ValvePython / vpk

📦 Open, Search, Extract and Create VPKs in python
MIT License
167 stars 13 forks source link

Extracting & packing files with UTF8 names doesn't work #9

Closed JCRPaquin closed 5 years ago

JCRPaquin commented 5 years ago

The fix for this previously was to switch to latin-1 encoding, but the correct encoding seems to be ansi.

I noticed this when I was repacking the latest version of Dota Auto Chess, which contains a file with a UTF8 name; the packer crashed with latin-1 encoding (can't encode the name), and mangled the name when I encoded with utf-8 encoding.

ansi is the only encoding that seems to work correctly.

rossengeorgiev commented 5 years ago

Any stracktrace? Steps to reproduce? Version of windows?

JCRPaquin commented 5 years ago

Python 3.6.3, Windows 10

To reproduce:

  1. Make a root folder
  2. Add a file to the root folder with UTF-8 encoded characters in the name
  3. Run vpk -c <root folder name> <vpk name>

The script should crash because the latin-1 codec can't encode UTF-8 characters. No stack trace will be output.

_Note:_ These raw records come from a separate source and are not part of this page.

-- ==== Sys2Proof/Machine/Tailstock.lean ====
section
/-! DEFINITION. The Tailstock: its area, records, leases, tags and signals (R314–R324, R327). -/

namespace Sys2Proof.Machine

/-- SET_TAILSTOCK_AREA, 0x0363 (R319, R327): 256 MiB that only the Tailstock writes. -/
def Main.setTailArea (h : Hdr) (p : Payload) (m : Main) : Reply :=
  let jid := bvAt p 0 4
  let da := bvAt p 8 8
  let n := 2 ^ 28
  match m.job? jid with
  | none => refuse m 1
  | some j =>
    let drop : Main := { m with hbm := m.hbm.map (fun (s : Nat × Stack) => (s.1, { s.2 with region := s.2.region.del (256 + jid) })) }
    if !(m.ownsJob h.src jid) || !(m.ownsRun h da n) then refuse m 5
    else if da % 0x200000 != 0 || da + n > 2 ^ 41 || !(m.mapped (m.jobPart j) da n) then refuse m 2
    else if !(drop.freeRun none da n) then refuse m 3
    else
      let m := drop.updHbm (da / 2 ^ 37) (fun s => { s with region := s.region.put (256 + jid) (da % 2 ^ 37, n) })
      ok ((m.forgetRun da n).updJob jid (fun j => { j with area := some (BitVec.ofNat 56 da) })) []

def execSetTailstockArea (h : Hdr) (p : Payload) : State → Host.Outcome State Fault Refusal :=
  onMain (fun m => m.command 0x0363 h p [(0, 4), (8, 8)] (Main.setTailArea h p))

/-- TAILSTOCK_STATUS, 0x0364 (R327). -/
def Main.tailStatus (p : Payload) (m : Main) : Reply :=
  let jid := bvAt p 0 4
  match m.job? jid with
  | none => refuse m 1
  | some j =>
    let mine (e : Nat × Region) : Bool := (diesOf j.dies).contains (e.1 / 1024)
    ok m [(2, 2, (m.region.filter (fun e => mine e && e.2.st = .leased)).length),
          (4, 2, (m.region.filter (fun e => mine e && e.2.st = .torn)).length),
          (6, 2, (m.tail.filter (fun t => t.job.toNat = jid && t.started)).length),
          (8, 4, j.refetches.toNat), (12, 4, j.tears.toNat), (16, 4, j.dropped.toNat)]

def execTailstockStatus (h : Hdr) (p : Payload) : State → Host.Outcome State Fault Refusal :=
  onMain (fun m => m.command 0x0364 h p [(0, 4)] (Main.tailStatus p) (reads := true)
    (owned := m.ownsJob h.src (bvAt p 0 4)))

/-! ### Records -/

/-- Module-wide number of a record's region (R314, R320). -/
def TailRun.key (t : TailRun) : Nat := t.die * 1024 + t.rec_.region.toNat

/-- A record is through: its signal is given, held or dropped (R316). -/
def Main.tailSignal (m : Main) (t : TailRun) : Main :=
  let r := t.rec_
  let jid := t.job.toNat
  if !r.signal then m
  else
    match m.job? jid with
    | none => m
    | some j =>
      let v := m.dieAt t.die
      let here : Bool := v.run.any (fun b => b.section_ = r.section_)
      let id := t.die * 512 + r.tile.toNat
      if v.job = t.job && here && (v.st = .running || v.st = .ending) then m.addSignal id r.wc
      else if v.job = t.job && !(j.gone.contains (t.die, r.section_)) && !(here && (v.st = .faulted || v.st = .forcing)) then
        m.setJob jid { j with signals := j.signals ++ [(BitVec.ofNat 11 id, r.wc, r.section_)] }
      else
        let n := satAdd j.dropped 1
        (m.setJob jid { j with dropped := n }).log!
          { code := 0x6204, cls := .rec_, die := some t.die, step := m.jobStep jid, par := p4 jid ++ p4 n.toNat }

/-- The started record of a region leaves the list, and its signal is given where it completed (R315, R316). -/
def Main.tailDone (m : Main) (t : TailRun) (signal : Bool) : Main :=
  let m := { m with tail := m.tail.filter (fun x => !(x.started && x.key = t.key)) }
  if signal then m.tailSignal t else m

/-- The started record of region `r` with operation `op`. -/
def Main.tailOf (m : Main) (r op : Nat) : Option TailRun := m.tail.find? (fun t => t.started && t.key = r && t.rec_.op.toNat = op)

/-- A waiting record may start: fewer than 16 run, and no earlier record of its region is left (R315). -/
def Main.tailMay (m : Main) (i : Nat) : Bool :=
  match m.tail[i]? with
  | none => false
  | some t => !t.started && !((m.tail.take i).any (fun x => x.key = t.key))

/-- A record whose request ended with an error, or that may not write its target, ends with an error status: nothing is signalled, and an
off-load leaves its region Free, a fetch the region as it was (R169, R180, R309; DESIGN CHOICE, log 93). -/
def Main.tailError (m : Main) (t : TailRun) : Main :=
  let back (x : Region) : Region :=
    { x with
      st := if t.rec_.op.toNat = 1 then .free else if x.tornNow then .torn else if m.cxl.a.pcie then .stored else .leased
      tornNow := false
      err := true }
  (m.updRegion t.key back).tailDone t false

/-- What a record does as it starts (R315, R320, R321); a release gives the lease up line by line (R304, R320). -/
def Main.tailBegin (m : Main) (t : TailRun) : Main :=
  let r := t.rec_
  if r.op.toNat = 1 then
    m.updRegion t.key (fun x => { st := .writing, tornNow := false, gen := x.gen + 1, hoff := r.hoff, len := r.len })
  else if r.op.toNat = 2 then
    m.updRegion t.key (fun x => { x with st := .fetching, tornNow := x.st = .torn, err := false })
  else (m.freeRegion t.key).tailDone t true

/-- TAILSTOCK_RECORD_START (R315): records start in the order in which they were triggered. -/
def Main.tailStart (m : Main) (i : Nat) : Main :=
  if (m.tail.filter (·.started)).length ≥ 16 || !(m.tailMay i) || (List.range i).any m.tailMay then m
  else
    let m := { m with tail := m.tail.mapIdx (fun k (t : TailRun) => if k = i then { t with started := true } else t) }
    match m.tail[i]? with
    | some t => m.tailBegin t
    | none => m

def execTailstockRecordStart (i : Nat) : State → Host.Outcome State Fault Refusal := onMain (fun m => m.tailStart i)

/-! ### Tags and transfers -/

/-- The job belongs to a tenant's sealed partition: its host copies are encrypted (R323, R324). -/
def Main.tailSealed (m : Main) (j : Job) : Option Nat := j.tenant.bind (fun p => if m.sealed p.toNat then some p.toNat else none)

/-- The Tailstock key of a job (R323, R437). -/
def Main.tailKey (m : Main) (jid : Nat) (j : Job) : List Byte :=
  match m.tailSealed j with
  | some p => Config.shake256 (textBytes "VLN-TAIL" ++ m.dataKey p ++ p4 jid ++ p8 (j.key.getD 0)) 32
  | none => bvBytes (Config.random (j.key.getD 0)) 32

/-- Stored form and tag of one 4 KiB block of a host copy (R323): ciphertext under sealed tenancy, else the plaintext under GMAC. -/
def tailSeal (sealed : Bool) (key nonce aad plain : List Byte) : List Byte × BitVec 128 :=
  if sealed then
    let c := gcmXor key nonce plain
    (c, Config.gcmTag key nonce aad c)
  else (plain, Config.gcmTag key nonce (aad ++ plain) [])

/-- Tag of a stored block as the Tailstock checks it, with its plaintext. -/
def tailOpen (sealed : Bool) (key nonce aad stored : List Byte) : List Byte × BitVec 128 :=
  if sealed then (gcmXor key nonce stored, Config.gcmTag key nonce aad stored)
  else (stored, Config.gcmTag key nonce (aad ++ stored) [])

/-- Address of a block's tag in the job's area (R319). -/
def Job.tagDa (j : Job) (r b : Nat) : Nat := (j.area.map (·.toNat)).getD 0 + 65536 * r + 16 * b

/-- Writes the blocks and tags of an off-load (R315, R319, R323); false where a block could not be read or written (R169). -/
def Main.offload (m : Main) (t : TailRun) : Main × Bool :=
  match m.job? t.job.toNat with
  | none => (m, false)
  | some j =>
    let p := m.diePartOf t.die
    let g := m.regionAt t.key
    let key := m.tailKey t.job.toNat j
    (List.range (t.rec_.len / 4096)).foldl (fun (acc : Main × Bool) b =>
      match acc with
      | (m, false) => (m, false)
      | (m, true) =>
        match m.daGet p (t.rec_.da.toNat + 4096 * b) 4096 with
        | (m, none) => (m, false)
        | (m, some plain) =>
          let h := t.rec_.hoff + 4096 * b
          let (c, tag) := tailSeal (m.tailSealed j).isSome key (nonce96 t.key g.gen b) (p8 h) plain
          match m.daPut p (hostBase + h) c with
          | (m, false) => (m, false)
          | (m, true) =>
            let a := j.tagDa t.key b
            (m.hbmPut (m.payPart p a) a (bvBytes tag 16), true)) (m, true)

/-- OFFLOAD_WRITES_COMPLETE (R304, R308, R320): the read-back starts with RdShared for each line; under plain PCIe there is none, and the
off-load is complete without a lease. -/
def Main.offloadWritten (m : Main) (r : Nat) : Main :=
  match m.tailOf r 1 with
  | none => m
  | some t =>
    if t.written then m
    else
      match m.offload t with
      | (m, false) => m.tailError t
      | (m, true) =>
        if m.cxl.a.pcie then (m.updRegion r (fun x => { x with st := .stored })).tailDone t true
        else
          { m with tail := m.tail.map (fun (x : TailRun) => if x.started && x.key = r then { x with written := true } else x) }.d2h
            .rdShared t.rec_.hoff t.rec_.len

def execOffloadWritesComplete (r : BitVec 12) : State → Host.Outcome State Fault Refusal := onMain (fun m => m.offloadWritten r.toNat)

/-- LEASE_READBACK_COMPLETE (R320). -/
def Main.leaseDone (m : Main) (r : Nat) : Main :=
  match m.tailOf r 1 with
  | some t => if t.written then (m.updRegion r (fun x => { x with st := .leased })).tailDone t true else m
  | none => m

def execLeaseReadbackComplete (r : BitVec 12) : State → Host.Outcome State Fault Refusal := onMain (fun m => m.leaseDone r.toNat)

/-- A record's fault: the blank of its die, or the event alone where no blank is left to fault, with discard where the record's blank took
part in training (R20, R31, R321). -/
def Main.tailFault (m : Main) (t : TailRun) (code : Nat) : Main :=
  let v := m.dieAt t.die
  let par := p2 t.rec_.region.toNat
  if v.st = .idle || v.st = .faulted || v.st = .forcing then
    let m := m.log! { code := code, cls := .flt, die := some t.die, step := m.jobStep t.job.toNat, par := par }
    if t.training then m.trip t.job.toNat 8 else m
  else m.blankFault t.die code par (t.die * 512) 0 0

/-- The host copy of a record's region can be read, and its target may be written by the Tailstock (R169, R180). -/
def Main.fetchOk (m : Main) (t : TailRun) : Bool :=
  let p := m.diePartOf t.die
  let a := t.rec_.da.toNat
  m.aServes p && m.mapped p (hostBase + t.rec_.hoff) t.rec_.len && (m.hostBytes t.rec_.hoff t.rec_.len).isSome &&
    m.mapped p a t.rec_.len && !(m.inRegion a t.rec_.len)

/-- Reads and checks the blocks of a host copy; none where a tag does not check (R321, R323). -/
def Main.fetchBlocks (m : Main) (t : TailRun) (j : Job) : Option (List Byte) :=
  let g := m.regionAt t.key
  let key := m.tailKey t.job.toNat j
  (List.range (t.rec_.len / 4096)).foldl (fun (acc : Option (List Byte)) b =>
    let h := t.rec_.hoff + 4096 * b
    match acc, m.hostBytes h 4096, m.hbmGet (m.payPart (m.diePartOf t.die) (j.tagDa t.key b)) (j.tagDa t.key b) 16 with
    | some l, some c, (_, tag, false) =>
      let (plain, want) := tailOpen (m.tailSealed j).isSome key (nonce96 t.key g.gen b) (p8 h) c
      if want = bvOf 128 tag then some (l ++ plain) else none
    | _, _, _ => none) (some [])

/-- TAILSTOCK_FETCH_COMPLETE (R321): a fetch has read the host copy with RdCurr, a refetch with RdShared, which takes the lease anew (R304). -/
def Main.fetchDone (m : Main) (r : Nat) : Main :=
  match m.tailOf r 2 with
  | none => m
  | some t =>
    let g := m.regionAt r
    let jid := t.job.toNat
    let m := m.d2h (if g.st = .refetching then .rdShared else .rdCurr) g.hoff g.len
    if g.st = .refetching && g.tornNow then
      ((m.updRegion r (fun x => { x with st := .torn, tornNow := false })).tailDone t false).tailFault t 0x6201
    else if g.tornNow then
      let m := (m.updRegion r (fun x => { x with st := .refetching, tornNow := false })).updJob jid (fun j => { j with refetches := j.refetches + 1 })
      m.logOnce jid 0 { code := 0x6203, cls := .adv, par := p4 jid ++ p4 (((m.job? jid).map (·.refetches.toNat)).getD 0) }
    else if !(m.fetchOk t) then m.tailError t
    else
      let done : RegionSt := if m.cxl.a.pcie then .stored else .leased
      match (m.job? jid).bind (m.fetchBlocks t) with
      | none => ((m.updRegion r (fun x => { x with st := done })).tailDone t false).tailFault t 0x6202
      | some l =>
        let m := ((m.daPut (m.diePartOf t.die) t.rec_.da.toNat l).1).updRegion r (fun x => { x with st := done })
        (if t.rec_.release then m.freeRegion r else m).tailDone t true

def execTailstockFetchComplete (r : BitVec 12) : State → Host.Outcome State Fault Refusal := onMain (fun m => m.fetchDone r.toNat)

end Sys2Proof.Machine
end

JCRPaquin commented 5 years ago

Extracting UTF-8 encoded file names causes the file names to be altered during extraction.

For a vpk containing a file with the following name: 不用了的.vjs_c (encoded in ansi as b'\xe4\xb8\x8d\xe7\x94\xa8\xe4\xba\x86\xe7\x9a\x84')

Extraction results in the name: 不用了的.vjs_c (actual string can't be copied/pasted properly; also doesn't encode to ansi and doesn't decode to string below)

The name above is the direct ansi encoding of the utf-8 string: "不用了的"

rossengeorgiev commented 5 years ago

The problem is that whatever packed the VPK could use any encoding. There is nothing in the format that indicates, which encoding was used. The package has no place trying to guess the source encoding. I think the following changes will address the problem, and allow for guessing if needed.

JCRPaquin commented 5 years ago

If the tool used relative paths and avoided using strings for any paths then there'd be no need to encode/decode.

Would that work?

Limiting encoding to just the target file/directory name should make things easier.